Film ini berfokus pada Seung-do (Park Shin-yang), seorang ahli bedah jantung yang kehilangan putri remajanya, So-mi, setelah ritual pengusiran setan yang gagal. Kematian So-mi telah dikonfirmasi secara resmi oleh dokter dan pendeta. Namun, Seung-do menolak menerima kenyataan tersebut.

Di tengah suasana duka dan pemakaman tiga hari yang seharusnya menjadi momen perpisahan terakhir, Seung-do bersikeras bahwa jantung putrinya masih berdetak.

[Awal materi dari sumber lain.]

-- ==== Sys2Proof/Machine/Scan.lean ====
section
/-! DEFINITION. Scan-out (05_scan_out.md): commits and the latch point, start of a head, a line's prefetch, the
composition of visits, and locking to SYNC. -/

namespace Sys2Proof.Machine

/-! ### Instants -/

/-- Device time in 1/9 ns, rounded down to a whole ns. -/
def State.now9 (s : State) : Nat := s.ns * 9

/-- FRAME_OPEN of the frame to which a line counted on from this frame belongs, and the line within that frame: lines
from L on, and every line before the first FRAME_OPEN, belong to the frame that opens next. -/
def State.lineOf (s : State) (h line : Nat) : Option (Nat × Nat × Bool) :=
  match s.fmt h with
  | none => none
  | some _ =>
    let x := s.head h
    if x.opened ∧ line < x.len then some (x.open9, line, false)
    else match x.next9 with
      | some o => some (o, if x.opened then line - x.len else line, true)
      | none => none

/-! ### Commits (R131) -/

/-- A 64-byte-aligned address in frond memory or DRAM. -/
def State.frondAddrOk (s : State) (a : Nat) : Bool :=
  decide (a % 64 = 0 ∧ ((frondBase ≤ a ∧ a < lichenBase) ∨ (dramBase ≤ a ∧ a < dramBase + s.dramBytes)))

/-- A buffer in DRAM that is committed goes to the standby as it stands (11_twin.md R286). -/
def forwardFrond (h f a : Nat) (s : State) : State :=
  if dramBase ≤ a ∧ s.forwards a then
    let n := s.frondBytes h f a
    forwardBytes (ceilDiv n 32) a n (dramSpan 0x28 (a - dramBase) n s)
  else s

/-- COMMIT written 1: the staged address and generation are captured for the next latch point, or the commit is refused
with COMMIT_REJ and any pending commit kept. -/
def commitFrond (h f : Nat) (s : State) : State :=
  let a := 64 * s.get (R.FROND_ADDR_LO.ADDR_LO h f) + 2 ^ 32 * s.get (R.FROND_ADDR_HI.ADDR_HI h f)
  if s.frondAddrOk a then
    let x := s.head h
    let c := { x.fronds.get {} f with pending := some { addr := a, gen := s.get (R.FROND_GEN_EXP.GEN_EXP h f) } }
    let s := s.setHead h { x with fronds := x.fronds.put {} f c }
    forwardFrond h f a (s.setFlag (R.FROND_COMMIT.PENDING h f))
  else s.setFlag R.SO_STATUS.COMMIT_REJ

/-- The captured commits of a head are taken. -/
def takeCommits (h : Nat) (s : State) : State :=
  upTo 4 (fun f s =>
    let x := (s.head h).fronds.get {} f
    match x.pending with
    | some r => (s.modHead h (fun y => { y with fronds := y.fronds.put {} f { x with pending := none, taken := some r } })).clrFlag
        (R.FROND_COMMIT.PENDING h f)
    | none => s) s

/-- The commits taken come into use at FRAME_OPEN: GEN_NOW and COMMIT_FRAME. -/
def useCommits (h count : Nat) (s : State) : State :=
  upTo 4 (fun f s =>
    let x := (s.head h).fronds.get {} f
    match x.taken with
    | some r =>
      let s := s.modHead h (fun y => { y with fronds := y.fronds.put {} f { x with taken := none, inForce := some r } })
      (s.put (R.FROND_COMMIT.GEN_NOW h f) r.gen).put (R.COMMIT_FRAME.value h f) count
    | none => s) s
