-- ==== Sys2Proof/Machine/Profile.lean ====
section
/-! DEFINITION. The profile generator of motion control (09_scanner_control.md R233): the move of least time from any
state to rest under limits of rate, rate of rate and its change. A move is a list of segments of constant third
derivative; rounding is the model's (log 114). -/

namespace Sys2Proof.Machine

/-- A point of a move: value, rate, rate of rate, in units × 2^80. -/
structure Kin where
  x : Int := 0
  v : Int := 0
  a : Int := 0
  deriving DecidableEq, Repr

/-- A segment: its length in 2^−16 fine LSB, and the third derivative during it. -/
abbrev Segment := Nat × Int

/-- 2^−16 fine LSB in a second. -/
def tickRate : Int := 8388608000000000

/-- Time `t` into a segment. -/
def Kin.after (k : Kin) (j : Int) (t : Nat) : Kin :=
  let s := tickRate
  { x := k.x + k.v * t / s + k.a * t * t / (2 * s * s) + j * t * t * t / (6 * s * s * s)
    v := k.v + k.a * t / s + j * t * t / (2 * s * s)
    a := k.a + j * t / s }

/-- The end of a list of segments. -/
def Kin.run (k : Kin) (l : List Segment) : Kin := l.foldl (fun k p => k.after p.2 p.1) k

/-- Time `t` into a list of segments, and the third derivative there. -/
def Kin.runTo : Kin → List Segment → Nat → Kin × Int
  | k, [], _ => (k, 0)
  | k, p :: r, t => if t < p.1 then (k.after p.2 t, p.2) else (k.after p.2 p.1).runTo r (t - p.1)

/-- Quotient as a duration. -/
def duration (n d : Int) : Nat := (n * tickRate / d).toNat

/-- The change of rate from (v, a) to (vt, 0) in the least time under |a| ≤ am and a third derivative of jm. -/
def ramp (v a vt am jm : Int) : List Segment :=
  let sg : Int := if 2 * jm * v + a * a.natAbs ≤ 2 * jm * vt then 1 else -1
  let dv := sg * (vt - v)
  let b := sg * a
  let top := max b (isqrt (jm * dv + b * b / 2).toNat : Nat)
  if top ≤ am then [(duration (top - b) jm, sg * jm), (duration top jm, -(sg * jm))]
  else [(duration (am - b) jm, sg * jm), (duration (2 * jm * dv - 2 * am * am + b * b) (2 * jm * am), 0),
        (duration am jm, -(sg * jm))]

/-- The greatest parameter, to the last bit that `fuel` halvings reach, whose path does not pass `d`. -/
def bisect (f : Int → Int) (d : Int) : Nat → Int → Int → Int
  | 0, lo, _ => lo
  | k + 1, lo, hi => let m := (lo + hi) / 2; if f m ≤ d then bisect f d k m hi else bisect f d k lo m

/-- The move of least time over `d` from the rates (v, a) to rest, where stopping at once would not pass `d`. -/
def pathUp (d v a vm am jm : Int) : List Segment :=
  let vc := v + a * a.natAbs / (2 * jm)
  let dist := fun (l : List Segment) => (({ v := v, a := a } : Kin).run l).x
  let via := fun (p : Int) => ramp v a p am jm ++ ramp p 0 0 am jm
  if a < 0 ∧ 0 < vc ∧ d ≤ dist (via vc) then
    let late := fun (p : Int) => (duration (p - a) jm, jm) :: ramp (v + (p * p - a * a) / (2 * jm)) p 0 am jm
    late (bisect (fun p => dist (late p)) d 128 a 0)
  else if dist (via vm) ≤ d then ramp v a vm am jm ++ [(duration (d - dist (via vm)) vm, 0)] ++ ramp vm 0 0 am jm
  else via (bisect (fun p => dist (via p)) d 128 (max 0 vc) vm)

/-- The move of least time over `d` from the rates (v, a) to rest. -/
def movePath (d v a vm am jm : Int) : List Segment :=
  if (({ v := v, a := a } : Kin).run (ramp v a 0 am jm)).x ≤ d then pathUp d v a vm am jm
  else (pathUp (-d) (-v) (-a) vm am jm).map (fun p => (p.1, -p.2))

end Sys2Proof.Machine
end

Keyakinan itu memicu ketegangan besar antara dirinya dan Pastor Ban (Lee Min-ki), pendeta yang memimpin ritual pengusiran setan.


Konflik Antara Sains dan Iman

Salah satu kekuatan utama film ini adalah konflik tajam antara logika medis dan keyakinan spiritual.

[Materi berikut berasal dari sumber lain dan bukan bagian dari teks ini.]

-- ==== Sys2Proof/Machine/Capture.lean ====
section
/-! DEFINITION. The capture engine (13_capture.md): sources and conditions, records in capture memory, the trigger, the
end of a capture and its read-out. -/

namespace Sys2Proof.Machine

def State.setCap (s : State) (x : Capture) : State := { s with cap := x }

/-- CAP_STATE (R330): 0 idle, 1 armed, 2 triggered, 3 done, 4 reading out; and the setup armed. -/
def State.capState (s : State) : Nat := s.get R.CAP_STATUS.CAP_STATE
def State.capSetup (s : State) : Nat := s.get R.CAP_STATUS.SETUP_NOW

/-! ### Memory and records (R318, R319) -/

/-- The capacity C in records. -/
def State.capSize (s : State) : Nat := 1048572 + 65536 * s.get R.CAP_DRAM_SIZE.value

/-- Where record number r since arming lies: the ring goes round the whole capacity before the trigger and after it. -/
def State.capAddr (s : State) (r : Nat) : Nat :=
  let i := r % s.capSize
  if i < 1048572 then captureBase + 64 + 16 * i
  else dramBase + mib (s.get R.CAP_DRAM_BASE.value) + 16 * (i - 1048572)

/-- A record may still be stored: before the trigger always, after it while more than the held-back record remains
(R325). -/
def State.capRoom (s : State) : Bool := s.cap.trig.isNone || decide (s.cap.stored - s.cap.startRec + 1 < s.capSize)

/-- A record's words. -/
def capWords (kind slot : Nat) (trig avg : Bool) (count t data : Nat) : Nat :=
  wordsNat [kind + 2 ^ 4 * slot + 2 ^ 8 * b2n trig + 2 ^ 9 * b2n avg + 2 ^ 16 * count, t, data, data / 2 ^ 32]

/-- A record of the extension is an access of the capture engine's to DRAM (R318). -/
def capTouch (a : Nat) (s : State) : State := if dramBase ≤ a then dramUse 0x20 (a - dramBase) s else s

/-- A record's bytes as they read. -/
def State.capLoad (s : State) (r : Nat) : Nat := s.loadMapped (s.capAddr r) 16

/-- Store one record at the end; DRAM that is not mapped takes none (01_architecture.md R27). -/
def capPut (w : Nat) (s : State) : State :=
  let a := s.capAddr s.cap.stored
  let s := capTouch a (if dramBase ≤ a && !s.dramMapped (a - dramBase) then s else s.store a 16 w)
  s.setCap { s.cap with stored := s.cap.stored + 1 }

/-! ### The end of a capture (R325, R327, R328) -/

/-- Samples that have followed the trigger record and were stored. -/
def Capture.post (x : Capture) : Nat := match x.trig with | some t => x.samples - t.upto | none => 0

/-- Whether a record in the ring is a sample (EVENT or VALUE). -/
def State.capIsSample (s : State) (r : Nat) : Bool :=
  let k := s.capLoad r % 16
  decide (k = 1 ∨ k = 2)

/-- Walk back from record r over `need` samples: the first record kept and how many samples were found. -/
def capWalk (s : State) (need r found : Nat) (fuel : Nat) : Nat × Nat :=
  match fuel with
  | 0 => (r, found)
  | n + 1 =>
    if need = 0 ∨ r = 0 then (r, found)
    else if s.capIsSample (r - 1) then capWalk s (need - 1) (r - 1) (found + 1) n
    else capWalk s need (r - 1) found n

/-- Bits [63:32] of device time of a record. -/
def Capture.hiAt (x : Capture) (r : Nat) : Nat :=
  match x.his.find? (fun p => decide (p.1 ≤ r)) with
  | some p => p.2
  | none => 0

/-- The header (R328). -/
def capHeader (stopped : Bool) (s : State) : State :=
  let x := s.cap
  let (trg, mask, cause, time, idx) := match x.trig with
    | some t => (true, t.mask, t.cause, t.time, t.pos - x.startRec)
    | none => (false, 0, 0, 0, 0)
  let w := wordsNat [0x50414343,
    s.capSetup + 2 ^ 4 * b2n trg + 2 ^ 5 * b2n x.isClipped + 2 ^ 6 * b2n x.preCut + 2 ^ 7 * b2n stopped
      + 2 ^ 8 * b2n (decide (s.get R.CAP_DRAM_SIZE.value ≠ 0)) + 2 ^ 16 * mask,
    cause, s.get R.CAP_NUM.value, x.armTime, x.armTime / 2 ^ 32, time, time / 2 ^ 32, x.stored - x.startRec,
    x.startRec % s.capSize, idx, x.keptPre, x.post, x.lostGap, s.capSize, x.hiAt x.startRec]
  s.store captureBase 64 w

/-- One record of the read-out. -/
def readoutRec (r : Nat) (s : State) : State := pushStream 5 {} ⟨16, s.capLoad r⟩ (capTouch (s.capAddr r) s)

/-- READOUT in state 3 (R329): header and records in read order on stream 5; the state is 4 until the last parcel has
closed. -/
def readoutAll (s : State) : State :=
  let x := s.cap
  let s := s.put R.CAP_STATUS.CAP_STATE 4
  let s := pushStream 5 {} ⟨64, s.load captureBase 64⟩ s
  let s := upTo (x.stored - x.startRec) (fun i => readoutRec (x.startRec + i)) s
  s.put R.CAP_STATUS.CAP_STATE (if (s.stream 5).open_.isSome then 4 else 3)

/-- READOUT, refused with ARM_REJ outside state 3. -/
def capReadout (s : State) : State :=
  if s.capState = 3 then readoutAll s else s.setFlag R.CAP_STATUS.ARM_REJ

/-- The capture is done: the closing GAP record where it was clipped, the header, state 3, and AUTO_READ (R325, R327). -/
def capFinish (stopped : Bool) (s : State) : State :=
  let x := s.cap
  let s := if x.isClipped then
      let s := capPut (capWords 3 0 false false 0 x.clipFrom (x.clipped % 2 ^ 32 + 2 ^ 32 * min (2 ^ 32 - 1) (x.clipTo - x.clipFrom))) s
      s.setCap { s.cap with lostGap := s.cap.lostGap + x.clipped }
    else s
  let s := (capHeader stopped s).put R.CAP_STATUS.CAP_STATE 3
  let s := s.setCap { s.cap with slots := [], conds := [], report := none, next := none }
  if s.flag R.CAP_CTL.AUTO_READ then readoutAll s else s

/-- After a record: the post-trigger part ends at POST samples, and CLIPPED is set when only the held-back record
remains (R325). -/
def capCheck (s : State) : State :=
  if s.capState ≠ 2 then s
  else
    let post := s.get (R.CS_POST.POST s.capSetup)
    if post ≤ s.cap.post + s.cap.clipped then capFinish false s
    else if s.capRoom then s else s.setCap { s.cap with isClipped := true }

/-! ### The trigger (R323, R324, R325) -/

/-- The cause field of a condition mask: the kinds in order timeout, runt, pulse width, slew rate; the lower condition
among one kind. -/
def State.capCause (s : State) (mask : Nat) : Nat :=
  let of := fun k => ((List.range 4).find? (fun c => bit mask c && decide (s.get (R.TC_CTL.KIND s.capSetup c) = k))).map
    (fun c => k + 16 * c)
  match [3, 2, 1, 4].filterMap of with
  | c :: _ => c
  | [] => 0

/-- When a timeout condition next expires (R322). -/
def State.capDue (s : State) (c : Nat) : Nat :=
  let x := s.cap.conds.get {} c
  let a := s.get (R.TC_A.A s.capSetup c)
  match x.run with | some r => min (x.timer + a) (r + a) | none => x.timer + a

/-- Timeout conditions that expire at the instant `ns` (R322, R323). -/
def State.capExpiring (s : State) (ns : Nat) : Nat :=
  (List.range 4).foldl (fun m c => if s.get (R.TC_CTL.KIND s.capSetup c) = 3 ∧ s.capDue c = ns then m ||| 2 ^ c else m) 0

/-- Conditions met at the same ns: by samples that wait in a slot FIFO, and timeouts that expire (R323). -/
def State.capSameNs (s : State) (ns : Nat) : Nat :=
  s.cap.slots.foldl (fun m p => p.2.fifo.foldl (fun m x => if x.at_ = ns then m ||| x.met else m) m) (s.capExpiring ns)

/-- The record at which `need` samples from record r on have been counted. -/
def capCut (s : State) (need r fuel : Nat) : Nat :=
  match fuel with
  | 0 => r
  | n + 1 => if need = 0 then r else capCut s (need - b2n (s.capIsSample r)) (r + 1) n

/-- The XTRIG block on every causeway lane that is up (R324, 11_twin.md R283). -/
def sendXtrig (mask cause time : Nat) (s : State) : State :=
  let b := 0x61 + 2 ^ 8 * s.capSetup + 2 ^ 16 * mask + 2 ^ 24 * cause + 2 ^ 64 * time
  { s with twin := { s.twin with ctl := s.twin.ctl ++ s.cwyLanes.map (fun l => (l, b)) } }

Sebagai seorang dokter, Seung-do terbiasa mengandalkan fakta ilmiah. Namun, ketika dihadapkan pada kematian putrinya sendiri, ia justru terjebak dalam penyangkalan emosional. Di sisi lain, Pastor Ban memperingatkan bahwa ada kejahatan kuno yang lebih besar dan lebih berbahaya yang mengancam bangkit kembali melalui tubuh So-mi.

Pertentangan ini menciptakan suasana tegang yang terus meningkat sepanjang film.

Baca juga : The One (2001) Versi bahasfilm: Ketika Jet Li Bertarung Melawan Dirinya

Teror di Tengah Prosesi Pemakaman

Selama tiga hari masa pemakaman, para pelayat mulai menyaksikan perubahan aneh dan mengerikan pada tubuh So-mi. Kejadian-kejadian supernatural mulai terjadi, memperkuat peringatan Pastor Ban sekaligus mengguncang keyakinan Seung-do.

Alih-alih menjadi momen perpisahan yang tenang, rumah duka berubah menjadi lokasi penuh ketakutan, kepanikan, dan pertanyaan tentang apa yang sebenarnya terjadi.

Atmosfer yang dibangun terasa intens dan claustrophobic, membuat penonton ikut larut dalam ketegangan yang semakin tidak terkendali.


Tema Besar: Duka, Penolakan, dan Cinta Seorang Ayah

Di balik elemen horor yang kuat, Devils Stay pada dasarnya adalah kisah tentang duka dan cinta orang tua.

Film ini mengeksplorasi bagaimana rasa kehilangan dapat mendorong seseorang menyangkal kenyataan. Seung-do bukan hanya menghadapi ancaman supranatural, tetapi juga pergulatan batin antara menerima kematian atau terus berharap pada sesuatu yang mustahil.

Pendekatan ini membuat film terasa lebih dalam dibandingkan sekadar kisah pengusiran setan biasa. Tidak heran jika film ini masuk dalam daftar rekomendasi film horror dengan sentuhan drama emosional yang kuat.


Kelebihan Devils Stay (2024)

Beberapa hal yang membuat film ini menonjol antara lain:

  • Alur cerita yang cepat dan penuh ketegangan
  • Konflik emosional yang terasa realistis
  • Akting kuat dari para pemeran utama
  • Perpaduan horor supernatural dengan drama keluarga
  • Atmosfer mencekam sepanjang film

Film ini cocok untuk penonton yang menyukai horor dengan cerita kompleks dan lapisan emosi yang mendalam.


Kesimpulan

Devils Stay (2024) bukan sekadar film tentang kesurupan dan pengusiran setan. Film ini adalah kisah tragis tentang seorang ayah yang menolak menerima kenyataan pahit, dibalut dalam teror supranatural yang intens.

Dengan cerita yang kuat, konflik emosional yang dalam, dan atmosfer yang mencekam, film ini layak menjadi pilihan bagi pencinta horor yang mencari pengalaman berbeda dari film horor pada umumnya.